As a girl, I remember wondering what souvenir I would collect as a world traveller. Would I barter for something of cultural significance whilst standing amidst a Zulu ceremonial dance in southern Africa? Or would I overlook the ochre sand beneath my feet and the brilliant, colourful strings of beaded bride price wrapped around the necks, wrists and ankles of the tribe’s women in search of the perfect teaspoon to add to my nanna's collection?

Travelling in my twenties I had neither the money nor room in my over-stuffed backpack for trinkets or t-shirts. The demand for novelty teaspoons was dying out along with shoulder pads and fluorescent leg warmers, thus forcing my hand when it came to contributing to Nanna's collection. And, as for the requisite photo holding up the Leaning Tower of Pizza – I was a lone traveller with a Polaroid camera years before the invention of the ‘selfie’ stick.

I was drawn to a souvenir of another kind. As a young adventurer it became apparent I would collect languages, memories and defining moments; unique possessions that couldn’t be broken, lost or stolen.
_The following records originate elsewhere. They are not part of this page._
-- ==== Sys2Proof/Laws/Ops.lean ====
section
/-! SUPPORT. One lemma for each shared operation that says once everything it can do, and the lemmas that say when it
completes and when it faults. -/

namespace Sys2Proof.Machine

/-- What every operation keeps: the parameters, the canonical form of memory; draws are only ever taken. -/
structure Keeps (s t : State) : Prop where
  cfg : t.cfg = s.cfg
  draws : s.draws ≤ t.draws
  wf : s.mem.wf → t.mem.wf

theorem Keeps.refl (s : State) : Keeps s s := ⟨rfl, le_refl _, id⟩

theorem Keeps.trans {s t u : State} (h : Keeps s t) (h' : Keeps t u) : Keeps s u :=
  ⟨h'.cfg.trans h.cfg, h.draws.trans h'.draws, h'.wf ∘ h.wf⟩

theorem keeps_setX (s : State) (r : Reg) (v : Word) : Keeps s (s.setX r v) := ⟨rfl, le_refl _, id⟩
theorem keeps_setF (s : State) (r : FReg) (v : Word) : Keeps s (s.setF r v) := ⟨rfl, le_refl _, id⟩
theorem keeps_setIp (s : State) (v : Word) : Keeps s (s.setIp v) := ⟨rfl, le_refl _, id⟩
theorem keeps_drawn (s : State) : Keeps s s.drawn := ⟨rfl, Nat.le_succ _, id⟩
theorem keeps_advance (s : State) : Keeps s s.advance := ⟨rfl, le_refl _, id⟩
theorem keeps_store (s : State) (a : Word) (n : Nat) (v : Word) : Keeps s (s.store a n v) :=
  ⟨rfl, le_refl _, fun h => wf_store h a n v⟩

/-! ### Ends -/

@[simp] theorem finish_eq_next {e : Except Fault State} {t : State} : finish e = .next t ↔ e = .ok t := by
  cases e <;> simp [finish]

@[simp] theorem finish_eq_fault {e : Except Fault State} {r : Fault} : finish e = .fault r ↔ e = .error r := by
  cases e <;> simp [finish]

@[simp] theorem finish_ne_refused {e : Except Fault State} {r : Refusal} : finish e ≠ .refused r := by
  cases e <;> simp [finish]

@[simp] theorem finish_ok (t : State) : finish (.ok t) = .next t := rfl

@[simp] theorem finish_error (r : Fault) : finish (.error r) = .fault r := rfl

/-! ### Answers of floating-point functions -/

theorem keeps_fpAfter {w : Nat} (s : State) (v : FpVal w) : Keeps s (fpAfter s v) := by
  cases v
  · exact Keeps.refl s
  · exact keeps_drawn s
  · exact keeps_drawn s

@[simp] theorem fpAfter_x {w : Nat} (s : State) (v : FpVal w) : (fpAfter s v).x = s.x := by cases v <;> rfl
@[simp] theorem fpAfter_f {w : Nat} (s : State) (v : FpVal w) : (fpAfter s v).f = s.f := by cases v <;> rfl
@[simp] theorem fpAfter_ip {w : Nat} (s : State) (v : FpVal w) : (fpAfter s v).ip = s.ip := by cases v <;> rfl
@[simp] theorem fpAfter_mem {w : Nat} (s : State) (v : FpVal w) : (fpAfter s v).mem = s.mem := by cases v <;> rfl
@[simp] theorem fpAfter_cfg {w : Nat} (s : State) (v : FpVal w) : (fpAfter s v).cfg = s.cfg := by cases v <;> rfl

@[simp] theorem setFp_x (s : State) (d : FReg) (v : FpVal 128) : (s.setFp d v).x = s.x := by simp [State.setFp]
@[simp] theorem setFp_ip (s : State) (d : FReg) (v : FpVal 128) : (s.setFp d v).ip = s.ip := by simp [State.setFp]
@[simp] theorem setFp_mem (s : State) (d : FReg) (v : FpVal 128) : (s.setFp d v).mem = s.mem := by
  simp [State.setFp]
@[simp] theorem setFp_cfg (s : State) (d : FReg) (v : FpVal 128) : (s.setFp d v).cfg = s.cfg := by
  simp [State.setFp]

@[simp] theorem getF_setFp_self (s : State) (d : FReg) (v : FpVal 128) :
    (s.setFp d v).getF d = fpBits (someNan binary128 128) s v := by
  simp [State.setFp]

theorem getF_setFp_of_ne (s : State) {d q : FReg} (v : FpVal 128) (h : q ≠ d) :
    (s.setFp d v).getF q = s.getF q := by
  rw [State.setFp, State.getF_setF_of_ne _ _ h]
  simp [State.getF]

theorem keeps_setFp (s : State) (d : FReg) (v : FpVal 128) : Keeps s (s.setFp d v) :=
  (keeps_fpAfter s v).trans (keeps_setF _ _ _)

/-! ### Loads and stores -/

theorem loadX_cases {n : Nat} {widen : Word → Word} {d : Reg} {m : MemOperand} {s t : State}
    (h : loadX n widen d m s = .ok t) :
    InDomain s (s.ea m) n ∧ t = s.setX d (widen (s.cell (s.ea m) n)) := by
  unfold loadX at h
  cases hr : memRead s (s.ea m) n with
  | error r => rw [hr] at h; cases h
  | ok v =>
    obtain ⟨h1, rfl⟩ := memRead_cases hr
    rw [hr] at h
    exact ⟨h1, by simpa [Except.map] using h.symm⟩

theorem loadX_eq {n : Nat} {widen : Word → Word} {d : Reg} {m : MemOperand} {s : State} {v : Word} (hn : n ≤ 16)
    (hd : InDomain s (s.ea m) n) (hv : HoldsCell s (s.ea m) n v) :
    loadX n widen d m s = .ok (s.setX d (widen (lowBytes n v))) := by
  rw [loadX, memRead_eq hd hv hn]
  rfl

theorem loadX_unmapped {n : Nat} {widen : Word → Word} {d : Reg} {m : MemOperand} {s : State}
    (hd : ¬ InDomain s (s.ea m) n) : loadX n widen d m s = .error (.unmappedAccess (s.ea m) n s) := by
  rw [loadX, memRead_unmapped hd]
  rfl

theorem loadX_fault {n : Nat} {widen : Word → Word} {d : Reg} {m : MemOperand} {s : State} {r : Fault}
    (h : loadX n widen d m s = .error r) : ¬ InDomain s (s.ea m) n ∧ r = .unmappedAccess (s.ea m) n s := by
  unfold loadX at h
  cases hr : memRead s (s.ea m) n with
  | error r' =>
    rw [hr] at h
    obtain ⟨h1, h2⟩ := memRead_fault hr
    cases h
    exact ⟨h1, h2⟩
  | ok v => rw [hr] at h; cases h

theorem storeX_cases {n : Nat} {r : Reg} {m : MemOperand} {s t : State} (h : storeX n r m s = .ok t) :
    InDomain s (s.ea m) n ∧ t = s.store (s.ea m) n (s.getX r) :=
  memWrite_cases h

theorem storeX_eq {n : Nat} {r : Reg} {m : MemOperand} {s : State} (hd : InDomain s (s.ea m) n) :
    storeX n r m s = .ok (s.store (s.ea m) n (s.getX r)) :=
  memWrite_eq _ hd

theorem storeX_unmapped {n : Nat} {r : Reg} {m : MemOperand} {s : State} (hd : ¬ InDomain s (s.ea m) n) :
    storeX n r m s = .error (.unmappedAccess (s.ea m) n s) := memWrite_unmapped _ hd

theorem storeX_fault {n : Nat} {q : Reg} {m : MemOperand} {s : State} {r : Fault} (h : storeX n q m s = .error r) :
    ¬ InDomain s (s.ea m) n ∧ r = .unmappedAccess (s.ea m) n s := by
  by_cases hd : InDomain s (s.ea m) n
  · rw [storeX_eq hd] at h; cases h
  · rw [storeX_unmapped hd] at h; cases h; exact ⟨hd, rfl⟩

theorem loadF_cases {n : Nat} {convert : Word → FpVal 128} {d : FReg} {m : MemOperand} {s t : State}
    (h : loadF n convert d m s = .ok t) :
    InDomain s (s.ea m) n ∧ t = s.setFp d (convert (s.cell (s.ea m) n)) := by
  unfold loadF at h
  cases hr : memRead s (s.ea m) n with
  | error r => rw [hr] at h; cases h
  | ok v =>
    obtain ⟨h1, rfl⟩ := memRead_cases hr
    rw [hr] at h
    exact ⟨h1, by simpa [Except.map] using h.symm⟩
For me, the sensation of learning a new language, however crudely, is like hearing the captivating twang of a sape’ or the haunting tune of a zurna for the first time. The vibration, the rolling, curling, tapping of tongue on teeth and palate is a cultural ceremony to savour in and forever feast upon. As for memories – some will fade; others will be pushed to the back recesses of the brain’s filing system. Yet, somewhere in time there will be a sound, an aroma, an image, a taste that will retrieve that defining moment in time when you dared throw your arms around the world.

One should collect defining moments like snow globes and teaspoons. Curios tell stories of distant lands visited; memories add the punctuation marks.